Problem to work on
Copy out the entries below exactly as they stand, but only from the line containing "def withdrawDone (tag" through the line containing "(R124, R175). -/".

Information supplied

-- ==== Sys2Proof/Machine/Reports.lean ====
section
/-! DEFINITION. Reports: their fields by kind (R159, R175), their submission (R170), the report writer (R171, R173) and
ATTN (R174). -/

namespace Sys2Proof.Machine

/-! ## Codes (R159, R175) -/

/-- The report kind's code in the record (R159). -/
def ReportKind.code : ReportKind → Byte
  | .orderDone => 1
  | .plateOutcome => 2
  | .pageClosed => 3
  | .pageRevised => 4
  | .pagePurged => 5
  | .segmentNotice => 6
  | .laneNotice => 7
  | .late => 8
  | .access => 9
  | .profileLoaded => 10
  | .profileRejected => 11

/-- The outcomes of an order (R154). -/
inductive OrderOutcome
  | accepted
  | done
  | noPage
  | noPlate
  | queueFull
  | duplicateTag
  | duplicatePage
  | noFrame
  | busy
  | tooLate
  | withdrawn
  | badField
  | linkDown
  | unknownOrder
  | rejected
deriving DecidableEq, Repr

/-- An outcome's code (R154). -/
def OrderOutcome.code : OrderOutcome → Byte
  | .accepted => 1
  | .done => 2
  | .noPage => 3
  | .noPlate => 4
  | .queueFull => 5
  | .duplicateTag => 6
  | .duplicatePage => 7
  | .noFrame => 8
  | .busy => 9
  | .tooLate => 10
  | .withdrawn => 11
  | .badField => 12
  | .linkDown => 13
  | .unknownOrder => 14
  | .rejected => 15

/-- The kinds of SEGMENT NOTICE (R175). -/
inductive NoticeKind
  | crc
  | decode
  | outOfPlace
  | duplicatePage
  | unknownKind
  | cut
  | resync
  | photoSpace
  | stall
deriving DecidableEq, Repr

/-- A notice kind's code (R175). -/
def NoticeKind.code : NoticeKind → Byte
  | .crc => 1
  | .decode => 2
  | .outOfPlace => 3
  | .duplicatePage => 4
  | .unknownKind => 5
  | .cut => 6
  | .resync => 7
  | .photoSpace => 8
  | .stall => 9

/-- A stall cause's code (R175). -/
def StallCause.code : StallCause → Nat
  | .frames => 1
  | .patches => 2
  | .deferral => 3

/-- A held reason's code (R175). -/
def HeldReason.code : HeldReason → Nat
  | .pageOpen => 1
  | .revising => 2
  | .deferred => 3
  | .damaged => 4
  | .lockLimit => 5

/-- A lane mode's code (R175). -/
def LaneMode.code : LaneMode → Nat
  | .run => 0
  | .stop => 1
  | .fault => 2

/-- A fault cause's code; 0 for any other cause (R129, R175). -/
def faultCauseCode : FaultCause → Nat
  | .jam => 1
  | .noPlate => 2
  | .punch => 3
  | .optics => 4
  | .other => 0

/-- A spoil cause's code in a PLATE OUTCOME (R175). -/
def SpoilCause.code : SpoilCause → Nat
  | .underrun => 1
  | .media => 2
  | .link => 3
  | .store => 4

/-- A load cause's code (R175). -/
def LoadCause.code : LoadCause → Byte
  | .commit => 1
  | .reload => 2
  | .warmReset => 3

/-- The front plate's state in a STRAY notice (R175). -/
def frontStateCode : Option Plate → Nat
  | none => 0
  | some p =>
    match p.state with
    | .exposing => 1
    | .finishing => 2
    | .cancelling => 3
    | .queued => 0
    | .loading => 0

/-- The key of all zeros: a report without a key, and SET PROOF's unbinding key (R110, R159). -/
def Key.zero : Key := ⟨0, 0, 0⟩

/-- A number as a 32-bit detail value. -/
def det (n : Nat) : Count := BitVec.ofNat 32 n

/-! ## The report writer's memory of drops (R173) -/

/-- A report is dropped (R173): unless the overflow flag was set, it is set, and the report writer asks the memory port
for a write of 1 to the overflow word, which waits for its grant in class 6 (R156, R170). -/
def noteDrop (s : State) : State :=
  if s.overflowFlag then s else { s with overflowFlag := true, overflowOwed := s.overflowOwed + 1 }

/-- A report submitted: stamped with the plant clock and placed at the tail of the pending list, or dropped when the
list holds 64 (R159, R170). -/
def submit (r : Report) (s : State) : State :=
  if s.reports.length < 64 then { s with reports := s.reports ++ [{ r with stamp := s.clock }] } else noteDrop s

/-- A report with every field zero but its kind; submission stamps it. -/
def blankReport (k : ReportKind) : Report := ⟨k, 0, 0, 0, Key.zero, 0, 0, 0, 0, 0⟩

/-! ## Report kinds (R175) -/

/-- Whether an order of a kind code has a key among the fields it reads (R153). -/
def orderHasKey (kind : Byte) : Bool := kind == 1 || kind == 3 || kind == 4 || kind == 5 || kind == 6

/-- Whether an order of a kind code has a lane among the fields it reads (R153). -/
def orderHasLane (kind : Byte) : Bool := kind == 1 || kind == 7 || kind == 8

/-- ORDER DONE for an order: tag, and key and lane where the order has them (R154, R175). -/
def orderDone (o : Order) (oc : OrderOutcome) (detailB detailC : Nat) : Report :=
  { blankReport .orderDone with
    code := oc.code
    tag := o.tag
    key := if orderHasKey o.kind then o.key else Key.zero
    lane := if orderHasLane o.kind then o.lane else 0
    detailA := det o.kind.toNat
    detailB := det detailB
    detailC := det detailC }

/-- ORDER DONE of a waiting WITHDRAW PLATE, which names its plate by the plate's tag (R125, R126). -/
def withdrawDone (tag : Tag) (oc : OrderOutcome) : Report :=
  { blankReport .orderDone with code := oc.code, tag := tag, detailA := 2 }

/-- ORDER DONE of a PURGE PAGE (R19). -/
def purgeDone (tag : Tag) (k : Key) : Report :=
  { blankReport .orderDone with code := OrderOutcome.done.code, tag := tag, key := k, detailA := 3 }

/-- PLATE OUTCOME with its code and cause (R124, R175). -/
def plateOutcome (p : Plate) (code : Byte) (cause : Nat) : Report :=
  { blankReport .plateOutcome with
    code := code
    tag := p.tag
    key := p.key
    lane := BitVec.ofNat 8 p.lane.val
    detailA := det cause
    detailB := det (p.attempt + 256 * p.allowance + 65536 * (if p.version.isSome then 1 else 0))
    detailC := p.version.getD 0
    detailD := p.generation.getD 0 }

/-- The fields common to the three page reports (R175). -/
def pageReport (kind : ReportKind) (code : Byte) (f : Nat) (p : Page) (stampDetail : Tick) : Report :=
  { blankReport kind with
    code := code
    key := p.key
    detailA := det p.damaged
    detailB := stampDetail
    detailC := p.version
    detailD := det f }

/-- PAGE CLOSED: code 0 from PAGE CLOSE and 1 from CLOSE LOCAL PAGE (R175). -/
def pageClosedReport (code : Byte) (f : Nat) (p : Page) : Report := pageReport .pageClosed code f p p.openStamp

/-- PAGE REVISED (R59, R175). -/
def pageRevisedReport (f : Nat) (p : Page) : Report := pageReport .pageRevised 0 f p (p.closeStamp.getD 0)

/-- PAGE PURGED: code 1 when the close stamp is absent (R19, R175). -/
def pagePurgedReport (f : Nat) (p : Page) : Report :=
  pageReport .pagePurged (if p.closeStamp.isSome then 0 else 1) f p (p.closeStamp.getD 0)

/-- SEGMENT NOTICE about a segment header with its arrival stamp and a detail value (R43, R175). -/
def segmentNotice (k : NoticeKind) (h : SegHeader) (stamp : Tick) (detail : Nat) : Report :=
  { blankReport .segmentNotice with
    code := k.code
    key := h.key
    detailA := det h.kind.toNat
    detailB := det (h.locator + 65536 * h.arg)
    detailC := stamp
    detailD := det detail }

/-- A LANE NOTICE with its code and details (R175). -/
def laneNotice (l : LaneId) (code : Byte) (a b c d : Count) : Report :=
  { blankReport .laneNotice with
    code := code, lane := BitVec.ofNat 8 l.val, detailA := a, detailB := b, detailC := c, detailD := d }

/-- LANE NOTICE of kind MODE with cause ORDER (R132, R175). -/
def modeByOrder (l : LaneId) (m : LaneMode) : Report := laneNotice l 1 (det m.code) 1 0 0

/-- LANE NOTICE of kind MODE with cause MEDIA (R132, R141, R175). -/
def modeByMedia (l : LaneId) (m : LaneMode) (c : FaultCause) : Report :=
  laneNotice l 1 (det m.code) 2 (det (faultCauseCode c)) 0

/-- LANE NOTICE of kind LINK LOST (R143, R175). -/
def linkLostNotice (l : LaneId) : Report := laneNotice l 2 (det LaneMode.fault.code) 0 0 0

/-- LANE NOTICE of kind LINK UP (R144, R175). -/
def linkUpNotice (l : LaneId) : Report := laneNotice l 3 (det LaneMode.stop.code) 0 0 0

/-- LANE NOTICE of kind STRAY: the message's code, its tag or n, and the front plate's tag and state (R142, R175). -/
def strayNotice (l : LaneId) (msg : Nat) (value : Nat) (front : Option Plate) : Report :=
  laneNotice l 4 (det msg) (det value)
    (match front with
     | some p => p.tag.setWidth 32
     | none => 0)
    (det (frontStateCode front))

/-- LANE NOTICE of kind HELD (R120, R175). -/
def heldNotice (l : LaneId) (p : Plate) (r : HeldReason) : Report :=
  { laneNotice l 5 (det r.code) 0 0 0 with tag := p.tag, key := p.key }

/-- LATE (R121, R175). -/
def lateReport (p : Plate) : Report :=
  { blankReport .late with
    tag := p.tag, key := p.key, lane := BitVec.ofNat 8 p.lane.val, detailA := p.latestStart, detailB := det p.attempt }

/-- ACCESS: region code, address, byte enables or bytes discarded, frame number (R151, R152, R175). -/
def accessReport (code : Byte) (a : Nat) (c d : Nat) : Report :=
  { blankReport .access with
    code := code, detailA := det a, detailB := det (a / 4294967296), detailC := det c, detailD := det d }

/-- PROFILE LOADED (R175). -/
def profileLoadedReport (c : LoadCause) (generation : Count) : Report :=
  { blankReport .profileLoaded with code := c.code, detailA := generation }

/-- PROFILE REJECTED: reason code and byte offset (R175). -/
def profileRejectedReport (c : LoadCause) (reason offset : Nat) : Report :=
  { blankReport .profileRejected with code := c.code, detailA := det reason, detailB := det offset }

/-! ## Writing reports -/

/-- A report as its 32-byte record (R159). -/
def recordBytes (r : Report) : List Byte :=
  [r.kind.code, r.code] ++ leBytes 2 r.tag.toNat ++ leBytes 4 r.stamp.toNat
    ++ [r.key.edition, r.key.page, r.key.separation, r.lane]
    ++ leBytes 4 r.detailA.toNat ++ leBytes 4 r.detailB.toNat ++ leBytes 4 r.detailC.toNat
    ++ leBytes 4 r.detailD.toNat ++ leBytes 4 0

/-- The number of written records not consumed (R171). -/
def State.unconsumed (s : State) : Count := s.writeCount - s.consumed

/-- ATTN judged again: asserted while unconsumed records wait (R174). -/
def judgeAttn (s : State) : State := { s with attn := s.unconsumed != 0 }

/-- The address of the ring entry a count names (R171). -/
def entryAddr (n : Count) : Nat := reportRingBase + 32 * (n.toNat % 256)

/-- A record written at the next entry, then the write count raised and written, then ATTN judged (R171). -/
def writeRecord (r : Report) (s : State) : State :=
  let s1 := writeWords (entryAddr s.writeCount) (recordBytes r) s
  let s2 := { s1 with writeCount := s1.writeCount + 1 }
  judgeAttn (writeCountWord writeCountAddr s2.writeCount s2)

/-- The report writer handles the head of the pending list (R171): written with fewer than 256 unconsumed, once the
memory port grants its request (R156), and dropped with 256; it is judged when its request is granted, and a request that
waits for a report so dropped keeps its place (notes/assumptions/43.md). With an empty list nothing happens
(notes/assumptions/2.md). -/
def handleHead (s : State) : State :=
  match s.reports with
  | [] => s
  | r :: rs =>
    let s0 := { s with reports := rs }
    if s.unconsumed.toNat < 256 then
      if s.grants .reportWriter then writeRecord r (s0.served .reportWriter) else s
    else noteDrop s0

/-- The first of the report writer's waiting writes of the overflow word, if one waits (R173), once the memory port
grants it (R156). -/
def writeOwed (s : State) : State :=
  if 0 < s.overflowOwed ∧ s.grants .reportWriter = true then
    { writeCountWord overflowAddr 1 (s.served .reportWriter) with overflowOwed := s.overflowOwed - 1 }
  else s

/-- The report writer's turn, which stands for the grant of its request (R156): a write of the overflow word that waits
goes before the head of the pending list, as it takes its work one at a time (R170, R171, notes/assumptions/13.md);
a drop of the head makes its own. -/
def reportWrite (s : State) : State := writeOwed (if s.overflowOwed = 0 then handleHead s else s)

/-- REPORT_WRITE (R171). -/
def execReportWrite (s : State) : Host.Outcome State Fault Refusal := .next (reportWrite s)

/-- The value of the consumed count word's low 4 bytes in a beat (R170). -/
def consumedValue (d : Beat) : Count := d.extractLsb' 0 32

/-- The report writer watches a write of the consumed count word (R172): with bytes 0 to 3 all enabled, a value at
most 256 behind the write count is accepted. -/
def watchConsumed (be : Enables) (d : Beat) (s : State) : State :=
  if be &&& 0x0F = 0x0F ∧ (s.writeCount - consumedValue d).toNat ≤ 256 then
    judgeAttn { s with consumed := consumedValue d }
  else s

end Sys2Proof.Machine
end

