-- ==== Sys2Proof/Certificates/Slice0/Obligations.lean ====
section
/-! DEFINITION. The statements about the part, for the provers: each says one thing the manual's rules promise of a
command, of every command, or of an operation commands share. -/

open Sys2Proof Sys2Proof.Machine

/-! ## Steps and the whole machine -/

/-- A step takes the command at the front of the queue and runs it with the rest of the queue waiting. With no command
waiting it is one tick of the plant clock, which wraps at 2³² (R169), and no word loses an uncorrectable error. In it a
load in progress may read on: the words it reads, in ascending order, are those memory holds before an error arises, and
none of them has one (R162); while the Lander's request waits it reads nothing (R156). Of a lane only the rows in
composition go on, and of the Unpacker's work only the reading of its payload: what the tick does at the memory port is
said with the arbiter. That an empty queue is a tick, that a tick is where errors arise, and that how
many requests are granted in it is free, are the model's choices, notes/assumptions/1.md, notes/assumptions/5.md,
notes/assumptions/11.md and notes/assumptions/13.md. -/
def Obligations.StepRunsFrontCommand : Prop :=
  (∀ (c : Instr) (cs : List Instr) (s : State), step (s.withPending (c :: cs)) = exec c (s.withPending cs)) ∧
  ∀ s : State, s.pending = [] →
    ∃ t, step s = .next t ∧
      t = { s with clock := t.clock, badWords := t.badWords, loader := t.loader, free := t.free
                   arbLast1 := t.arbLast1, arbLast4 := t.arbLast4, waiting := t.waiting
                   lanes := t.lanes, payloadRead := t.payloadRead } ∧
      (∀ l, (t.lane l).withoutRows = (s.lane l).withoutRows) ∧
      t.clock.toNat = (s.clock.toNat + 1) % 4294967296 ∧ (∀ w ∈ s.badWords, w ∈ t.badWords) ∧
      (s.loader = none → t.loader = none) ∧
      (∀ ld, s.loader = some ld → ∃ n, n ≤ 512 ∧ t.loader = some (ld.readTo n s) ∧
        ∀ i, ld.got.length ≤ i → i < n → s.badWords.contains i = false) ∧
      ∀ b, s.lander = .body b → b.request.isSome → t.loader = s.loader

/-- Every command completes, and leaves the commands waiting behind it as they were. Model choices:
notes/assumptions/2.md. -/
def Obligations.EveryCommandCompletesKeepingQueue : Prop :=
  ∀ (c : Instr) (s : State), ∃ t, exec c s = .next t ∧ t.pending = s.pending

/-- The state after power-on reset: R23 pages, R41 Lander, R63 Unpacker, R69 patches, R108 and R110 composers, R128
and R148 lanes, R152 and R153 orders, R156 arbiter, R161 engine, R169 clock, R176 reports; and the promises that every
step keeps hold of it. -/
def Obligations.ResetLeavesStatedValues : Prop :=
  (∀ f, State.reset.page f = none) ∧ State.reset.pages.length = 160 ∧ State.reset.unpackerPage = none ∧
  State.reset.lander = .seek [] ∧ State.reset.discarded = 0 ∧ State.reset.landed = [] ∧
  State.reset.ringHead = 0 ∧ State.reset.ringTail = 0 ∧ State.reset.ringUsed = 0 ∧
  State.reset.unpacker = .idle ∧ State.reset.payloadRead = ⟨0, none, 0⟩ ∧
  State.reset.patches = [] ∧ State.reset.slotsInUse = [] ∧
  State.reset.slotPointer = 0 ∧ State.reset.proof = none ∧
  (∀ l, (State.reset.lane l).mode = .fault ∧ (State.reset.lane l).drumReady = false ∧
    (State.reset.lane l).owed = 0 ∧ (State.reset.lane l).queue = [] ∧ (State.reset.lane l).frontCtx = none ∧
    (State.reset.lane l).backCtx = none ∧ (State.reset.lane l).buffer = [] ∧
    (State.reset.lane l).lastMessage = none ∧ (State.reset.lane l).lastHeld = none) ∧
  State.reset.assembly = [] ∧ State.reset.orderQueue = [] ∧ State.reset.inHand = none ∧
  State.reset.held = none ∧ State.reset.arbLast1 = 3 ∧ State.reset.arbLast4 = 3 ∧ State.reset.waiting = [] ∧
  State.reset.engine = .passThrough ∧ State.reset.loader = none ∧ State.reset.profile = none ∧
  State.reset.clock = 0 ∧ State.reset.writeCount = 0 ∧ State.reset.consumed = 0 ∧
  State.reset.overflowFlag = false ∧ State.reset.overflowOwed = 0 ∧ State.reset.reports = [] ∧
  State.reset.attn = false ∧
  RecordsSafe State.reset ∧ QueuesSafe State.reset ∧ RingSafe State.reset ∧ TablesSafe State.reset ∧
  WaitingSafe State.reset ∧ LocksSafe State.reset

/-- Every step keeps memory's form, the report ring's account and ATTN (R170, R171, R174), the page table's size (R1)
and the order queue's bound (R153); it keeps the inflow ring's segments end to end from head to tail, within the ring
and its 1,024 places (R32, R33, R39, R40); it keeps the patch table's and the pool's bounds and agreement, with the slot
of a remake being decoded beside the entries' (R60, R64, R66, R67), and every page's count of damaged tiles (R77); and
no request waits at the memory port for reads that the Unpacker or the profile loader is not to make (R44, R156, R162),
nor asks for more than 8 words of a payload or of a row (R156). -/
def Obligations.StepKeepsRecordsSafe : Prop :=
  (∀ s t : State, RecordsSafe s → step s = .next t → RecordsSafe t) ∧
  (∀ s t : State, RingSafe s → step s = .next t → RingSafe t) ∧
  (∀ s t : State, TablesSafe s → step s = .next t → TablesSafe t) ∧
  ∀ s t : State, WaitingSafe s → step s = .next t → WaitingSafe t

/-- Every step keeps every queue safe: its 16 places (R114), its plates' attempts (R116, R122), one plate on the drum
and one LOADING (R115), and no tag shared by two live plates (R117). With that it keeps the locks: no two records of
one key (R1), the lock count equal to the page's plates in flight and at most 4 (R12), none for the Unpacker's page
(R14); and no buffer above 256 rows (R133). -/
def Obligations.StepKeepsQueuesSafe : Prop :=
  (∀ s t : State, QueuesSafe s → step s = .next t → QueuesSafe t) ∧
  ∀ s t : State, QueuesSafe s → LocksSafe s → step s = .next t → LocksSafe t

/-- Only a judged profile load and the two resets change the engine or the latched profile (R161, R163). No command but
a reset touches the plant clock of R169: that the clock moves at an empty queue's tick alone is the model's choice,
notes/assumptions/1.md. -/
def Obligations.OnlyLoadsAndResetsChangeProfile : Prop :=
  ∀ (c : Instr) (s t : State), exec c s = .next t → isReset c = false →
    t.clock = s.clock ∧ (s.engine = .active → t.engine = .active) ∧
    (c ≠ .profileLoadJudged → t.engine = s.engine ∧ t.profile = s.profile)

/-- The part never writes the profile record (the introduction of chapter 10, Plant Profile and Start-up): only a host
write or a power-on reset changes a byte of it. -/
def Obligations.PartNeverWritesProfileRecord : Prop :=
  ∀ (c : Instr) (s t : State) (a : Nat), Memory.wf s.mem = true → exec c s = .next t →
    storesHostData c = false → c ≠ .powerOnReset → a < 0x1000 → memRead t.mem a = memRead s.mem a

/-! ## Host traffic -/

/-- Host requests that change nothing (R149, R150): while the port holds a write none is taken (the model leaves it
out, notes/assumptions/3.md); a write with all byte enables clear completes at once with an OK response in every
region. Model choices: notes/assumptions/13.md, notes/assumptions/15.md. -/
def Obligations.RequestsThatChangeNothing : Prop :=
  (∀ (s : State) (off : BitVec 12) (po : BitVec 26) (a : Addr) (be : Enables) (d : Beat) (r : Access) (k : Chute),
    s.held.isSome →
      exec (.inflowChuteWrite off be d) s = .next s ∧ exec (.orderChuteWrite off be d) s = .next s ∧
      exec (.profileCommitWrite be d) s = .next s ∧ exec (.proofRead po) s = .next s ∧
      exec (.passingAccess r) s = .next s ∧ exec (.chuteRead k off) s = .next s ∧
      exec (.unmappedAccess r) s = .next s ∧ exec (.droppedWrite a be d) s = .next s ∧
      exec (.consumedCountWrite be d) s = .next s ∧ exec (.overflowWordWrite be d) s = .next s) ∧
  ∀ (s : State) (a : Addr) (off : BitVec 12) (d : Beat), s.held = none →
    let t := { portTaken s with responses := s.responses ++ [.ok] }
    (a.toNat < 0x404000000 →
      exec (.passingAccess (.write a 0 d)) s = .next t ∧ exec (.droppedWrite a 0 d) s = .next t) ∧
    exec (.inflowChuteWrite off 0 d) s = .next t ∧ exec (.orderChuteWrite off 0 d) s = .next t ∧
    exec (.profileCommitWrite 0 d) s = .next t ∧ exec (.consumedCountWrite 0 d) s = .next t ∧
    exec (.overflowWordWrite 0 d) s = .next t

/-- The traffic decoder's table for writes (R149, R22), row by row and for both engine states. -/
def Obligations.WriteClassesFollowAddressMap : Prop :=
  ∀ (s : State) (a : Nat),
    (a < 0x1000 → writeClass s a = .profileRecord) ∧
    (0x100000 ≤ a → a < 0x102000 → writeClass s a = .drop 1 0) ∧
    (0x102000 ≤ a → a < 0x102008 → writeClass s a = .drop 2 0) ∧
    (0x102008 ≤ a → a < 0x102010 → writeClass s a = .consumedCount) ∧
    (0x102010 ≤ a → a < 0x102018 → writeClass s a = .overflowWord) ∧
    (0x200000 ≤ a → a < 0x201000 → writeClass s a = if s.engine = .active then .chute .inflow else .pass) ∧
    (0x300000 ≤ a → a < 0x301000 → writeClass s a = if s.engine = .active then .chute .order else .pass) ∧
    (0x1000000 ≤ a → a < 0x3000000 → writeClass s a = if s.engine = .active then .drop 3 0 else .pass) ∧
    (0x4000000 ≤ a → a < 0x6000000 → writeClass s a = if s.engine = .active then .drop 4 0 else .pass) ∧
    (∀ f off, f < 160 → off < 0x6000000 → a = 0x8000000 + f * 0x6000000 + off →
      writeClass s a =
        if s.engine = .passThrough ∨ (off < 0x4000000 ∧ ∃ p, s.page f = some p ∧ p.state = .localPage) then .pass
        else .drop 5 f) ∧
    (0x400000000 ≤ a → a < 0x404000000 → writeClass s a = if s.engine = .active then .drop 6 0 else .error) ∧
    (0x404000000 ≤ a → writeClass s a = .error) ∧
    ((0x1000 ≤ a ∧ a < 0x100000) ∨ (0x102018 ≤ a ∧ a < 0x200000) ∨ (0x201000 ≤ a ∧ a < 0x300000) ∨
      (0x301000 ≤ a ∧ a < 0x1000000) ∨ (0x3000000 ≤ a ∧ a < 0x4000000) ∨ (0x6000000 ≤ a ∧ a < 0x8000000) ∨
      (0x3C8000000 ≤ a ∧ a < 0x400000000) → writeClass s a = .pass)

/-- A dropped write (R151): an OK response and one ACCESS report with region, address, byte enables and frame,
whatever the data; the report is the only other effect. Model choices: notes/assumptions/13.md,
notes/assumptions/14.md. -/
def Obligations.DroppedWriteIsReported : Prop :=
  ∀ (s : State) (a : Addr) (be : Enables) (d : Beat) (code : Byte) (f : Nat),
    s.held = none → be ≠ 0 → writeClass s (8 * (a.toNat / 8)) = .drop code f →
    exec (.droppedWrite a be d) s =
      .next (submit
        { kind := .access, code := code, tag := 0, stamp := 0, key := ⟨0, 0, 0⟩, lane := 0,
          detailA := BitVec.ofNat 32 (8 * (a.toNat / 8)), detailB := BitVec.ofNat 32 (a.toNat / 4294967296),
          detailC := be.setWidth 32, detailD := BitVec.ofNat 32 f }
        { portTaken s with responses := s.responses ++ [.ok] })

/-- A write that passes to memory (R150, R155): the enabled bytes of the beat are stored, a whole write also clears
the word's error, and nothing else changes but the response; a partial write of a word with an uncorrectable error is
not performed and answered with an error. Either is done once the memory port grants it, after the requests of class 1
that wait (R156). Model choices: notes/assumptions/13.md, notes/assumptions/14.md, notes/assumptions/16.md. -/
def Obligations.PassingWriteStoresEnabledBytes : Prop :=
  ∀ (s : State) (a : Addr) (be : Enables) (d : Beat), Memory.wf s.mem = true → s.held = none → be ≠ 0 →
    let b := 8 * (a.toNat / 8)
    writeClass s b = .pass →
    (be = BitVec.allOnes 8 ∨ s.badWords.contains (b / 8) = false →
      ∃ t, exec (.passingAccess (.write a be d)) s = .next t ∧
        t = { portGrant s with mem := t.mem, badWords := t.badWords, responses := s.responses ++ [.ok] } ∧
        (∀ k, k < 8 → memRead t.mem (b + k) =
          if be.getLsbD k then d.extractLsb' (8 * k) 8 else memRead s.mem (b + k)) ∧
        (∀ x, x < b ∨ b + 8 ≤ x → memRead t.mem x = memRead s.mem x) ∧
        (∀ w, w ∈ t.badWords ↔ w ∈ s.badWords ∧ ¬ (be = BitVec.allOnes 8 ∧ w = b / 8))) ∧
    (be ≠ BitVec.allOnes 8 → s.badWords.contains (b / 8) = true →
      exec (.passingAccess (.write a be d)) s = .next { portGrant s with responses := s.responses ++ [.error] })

Reply
def withdrawDone (tag : Tag) (oc : OrderOutcome) : Report :=
  { blankReport .orderDone with code := oc.code, tag := tag, detailA := 2 }

/-- ORDER DONE of a PURGE PAGE (R19). -/
def purgeDone (tag : Tag) (k : Key) : Report :=
  { blankReport .orderDone with code := OrderOutcome.done.code, tag := tag, key := k, detailA := 3 }

/-- PLATE OUTCOME with its code and cause (R124, R175). -/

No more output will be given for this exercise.